__ABOUT THIS EXERCISE__: Retype the data that follows with no alterations, please.

__Collected data entries__:
-- ==== Sys2Proof/Machine/Link.lean ====
section
/-! DEFINITION. The channel link protocol (R330 to R347): Ethernet frames built and checked byte by byte, pairs with LOGIN and
ECHO, and the sequenced exchange between the channel and a control unit. -/

namespace Sys2Proof.Machine

/-! ### Ports and pairs -/

def chpReg (p off : Nat) : Nat := 0x0202000000 + 0x1000 * p + off
def cuReg (c off : Nat) : Nat := 0x0202100000 + 32 * c + off
def chpLink (s : State) (p : Nat) : Bool := ccsFld s (chpReg p 0x28) 63 63 == 1
def chpPaused (s : State) (p : Nat) : Bool := ccsFld s (chpReg p 0x28) 62 62 == 1
def chpIp (s : State) (p : Nat) : Nat := (ccsGet s (chpReg p 0x18)).toNat * 2 ^ 64 + (ccsGet s (chpReg p 0x20)).toNat
def cuIp (s : State) (c : Nat) : Nat := (ccsGet s (cuReg c 0)).toNat * 2 ^ 64 + (ccsGet s (cuReg c 8)).toNat

/-- CHPCTL.RTO and RETRY; 0 acts as 1. -/
def chpRto (s : State) (p : Nat) : Nat := max 1 (ccsFld s (chpReg p 0) 15 8)
def chpRetry (s : State) (p : Nat) : Nat := max 1 (ccsFld s (chpReg p 0) 3 0)

/-- CHPERR: one more discarded frame, in its field. -/
def badRx (s : State) (p : Nat) : State := ccsAdd s (chpReg p 0x30) 15 0 1

/-- The path entries that are listed or waiting for their tick. -/
def pathsListed (s : State) : List (Nat × Nat) :=
  (s.regs.map (·.1) ++ s.pend.map (·.addr)).filterMap (fun a =>
    match regAt a with
    | some (r, [g, k]) => if r.name == .path then some (g, k) else none
    | _ => none)

/-- A path of the pair is defined (R339), and one of them is sealed (R338). -/
def pairUsed (s : State) (key : Nat) : Bool := (pathsListed s).any (fun x => pathV s x.1 x.2 && pathPair s x.1 x.2 == key)

def pairSealed (s : State) (key : Nat) : Bool :=
  (pathsListed s).any (fun x => pathV s x.1 x.2 && pathPair s x.1 x.2 == key && forceFld s (pathReg x.1 x.2) 61 61 == 1)

/-- A link engine works: neither both fenced or frozen, nor stopped for entropy (R384). -/
def linkEngine (s : State) : Bool :=
  ccsFld s 0x0205000000 59 59 == 0 && (ccsFld s 0x0205000000 63 62 == 0 || ccsFld s 0x0205000000 61 60 == 0)

/-- The keys a pair seals with, and accepts (R383). -/
def sealKey (s : State) (cu : Nat) : Option (BitVec 256) := if linkEngine s then (linkKey s cu).cur else none

def openKeys (s : State) (cu : Nat) : List (BitVec 256) :=
  let k := linkKey s cu
  if linkEngine s then k.cur.toList ++ (if 0 < k.grace then k.prev.toList else []) else []

/-! ### Frames as bytes (R331 to R338) -/

def hdrBytes (f : ChanFrame) : List (BitVec 8) :=
  bytesBE 8 f.w0.toNat ++ bytesBE 8 f.w1.toNat ++ bytesBE 8 f.w2.toNat ++ bytesBE 8 f.w3.toNat

/-- The tag block: one nibble for each 8 data bytes, an odd last one padded with 0 (R337). -/
def tagBlock (ts : List (BitVec 4)) : List (BitVec 8) :=
  (pieces 2 ts.length ts).map (fun p => (p.headD 0) ++ (p.getD 1 0))

def frameType (f : ChanFrame) : Nat := bits f.w0.toNat 55 48
def frameArg (f : ChanFrame) : Nat := bits f.w2.toNat 31 16
def frameAck (f : ChanFrame) : Nat := bits f.w2.toNat 63 32
def frameSeq (f : ChanFrame) : Nat := bits f.w1.toNat 31 0
def frameIoq (f : ChanFrame) : Nat := bits f.w1.toNat 49 32
def frameXid (f : ChanFrame) : Nat := bits f.w0.toNat 31 0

__ANSWER BOX__:
-- ==== Sys2Proof/Machine/Link.lean ====
section
/-! DEFINITION. The channel link protocol (R330 to R347): Ethernet frames built and checked byte by byte, pairs with LOGIN and
ECHO, and the sequenced exchange between the channel and a control unit. -/

namespace Sys2Proof.Machine

/-! ### Ports and pairs -/

def chpReg (p off : Nat) : Nat := 0x0202000000 + 0x1000 * p + off
def cuReg (c off : Nat) : Nat := 0x0202100000 + 32 * c + off
def chpLink (s : State) (p : Nat) : Bool := ccsFld s (chpReg p 0x28) 63 63 == 1
def chpPaused (s : State) (p : Nat) : Bool := ccsFld s (chpReg p 0x28) 62 62 == 1
def chpIp (s : State) (p : Nat) : Nat := (ccsGet s (chpReg p 0x18)).toNat * 2 ^ 64 + (ccsGet s (chpReg p 0x20)).toNat
def cuIp (s : State) (c : Nat) : Nat := (ccsGet s (cuReg c 0)).toNat * 2 ^ 64 + (ccsGet s (cuReg c 8)).toNat

/-- CHPCTL.RTO and RETRY; 0 acts as 1. -/
def chpRto (s : State) (p : Nat) : Nat := max 1 (ccsFld s (chpReg p 0) 15 8)
def chpRetry (s : State) (p : Nat) : Nat := max 1 (ccsFld s (chpReg p 0) 3 0)

/-- CHPERR: one more discarded frame, in its field. -/
def badRx (s : State) (p : Nat) : State := ccsAdd s (chpReg p 0x30) 15 0 1

/-- The path entries that are listed or waiting for their tick. -/
def pathsListed (s : State) : List (Nat × Nat) :=
  (s.regs.map (·.1) ++ s.pend.map (·.addr)).filterMap (fun a =>
    match regAt a with
    | some (r, [g, k]) => if r.name == .path then some (g, k) else none
    | _ => none)

/-- A path of the pair is defined (R339), and one of them is sealed (R338). -/
def pairUsed (s : State) (key : Nat) : Bool := (pathsListed s).any (fun x => pathV s x.1 x.2 && pathPair s x.1 x.2 == key)

def pairSealed (s : State) (key : Nat) : Bool :=
  (pathsListed s).any (fun x => pathV s x.1 x.2 && pathPair s x.1 x.2 == key && forceFld s (pathReg x.1 x.2) 61 61 == 1)

/-- A link engine works: neither both fenced or frozen, nor stopped for entropy (R384). -/
def linkEngine (s : State) : Bool :=
  ccsFld s 0x0205000000 59 59 == 0 && (ccsFld s 0x0205000000 63 62 == 0 || ccsFld s 0x0205000000 61 60 == 0)

/-- The keys a pair seals with, and accepts (R383). -/
def sealKey (s : State) (cu : Nat) : Option (BitVec 256) := if linkEngine s then (linkKey s cu).cur else none

def openKeys (s : State) (cu : Nat) : List (BitVec 256) :=
  let k := linkKey s cu
  if linkEngine s then k.cur.toList ++ (if 0 < k.grace then k.prev.toList else []) else []

/-! ### Frames as bytes (R331 to R338) -/

def hdrBytes (f : ChanFrame) : List (BitVec 8) :=
  bytesBE 8 f.w0.toNat ++ bytesBE 8 f.w1.toNat ++ bytesBE 8 f.w2.toNat ++ bytesBE 8 f.w3.toNat

/-- The tag block: one nibble for each 8 data bytes, an odd last one padded with 0 (R337). -/
def tagBlock (ts : List (BitVec 4)) : List (BitVec 8) :=
  (pieces 2 ts.length ts).map (fun p => (p.headD 0) ++ (p.getD 1 0))

def frameType (f : ChanFrame) : Nat := bits f.w0.toNat 55 48
def frameArg (f : ChanFrame) : Nat := bits f.w2.toNat 31 16
def frameAck (f : ChanFrame) : Nat := bits f.w2.toNat 63 32
def frameSeq (f : ChanFrame) : Nat := bits f.w1.toNat 31 0
def frameIoq (f : ChanFrame) : Nat := bits f.w1.toNat 49 32
def frameXid (f : ChanFrame) : Nat := bits f.w0.toNat 31 0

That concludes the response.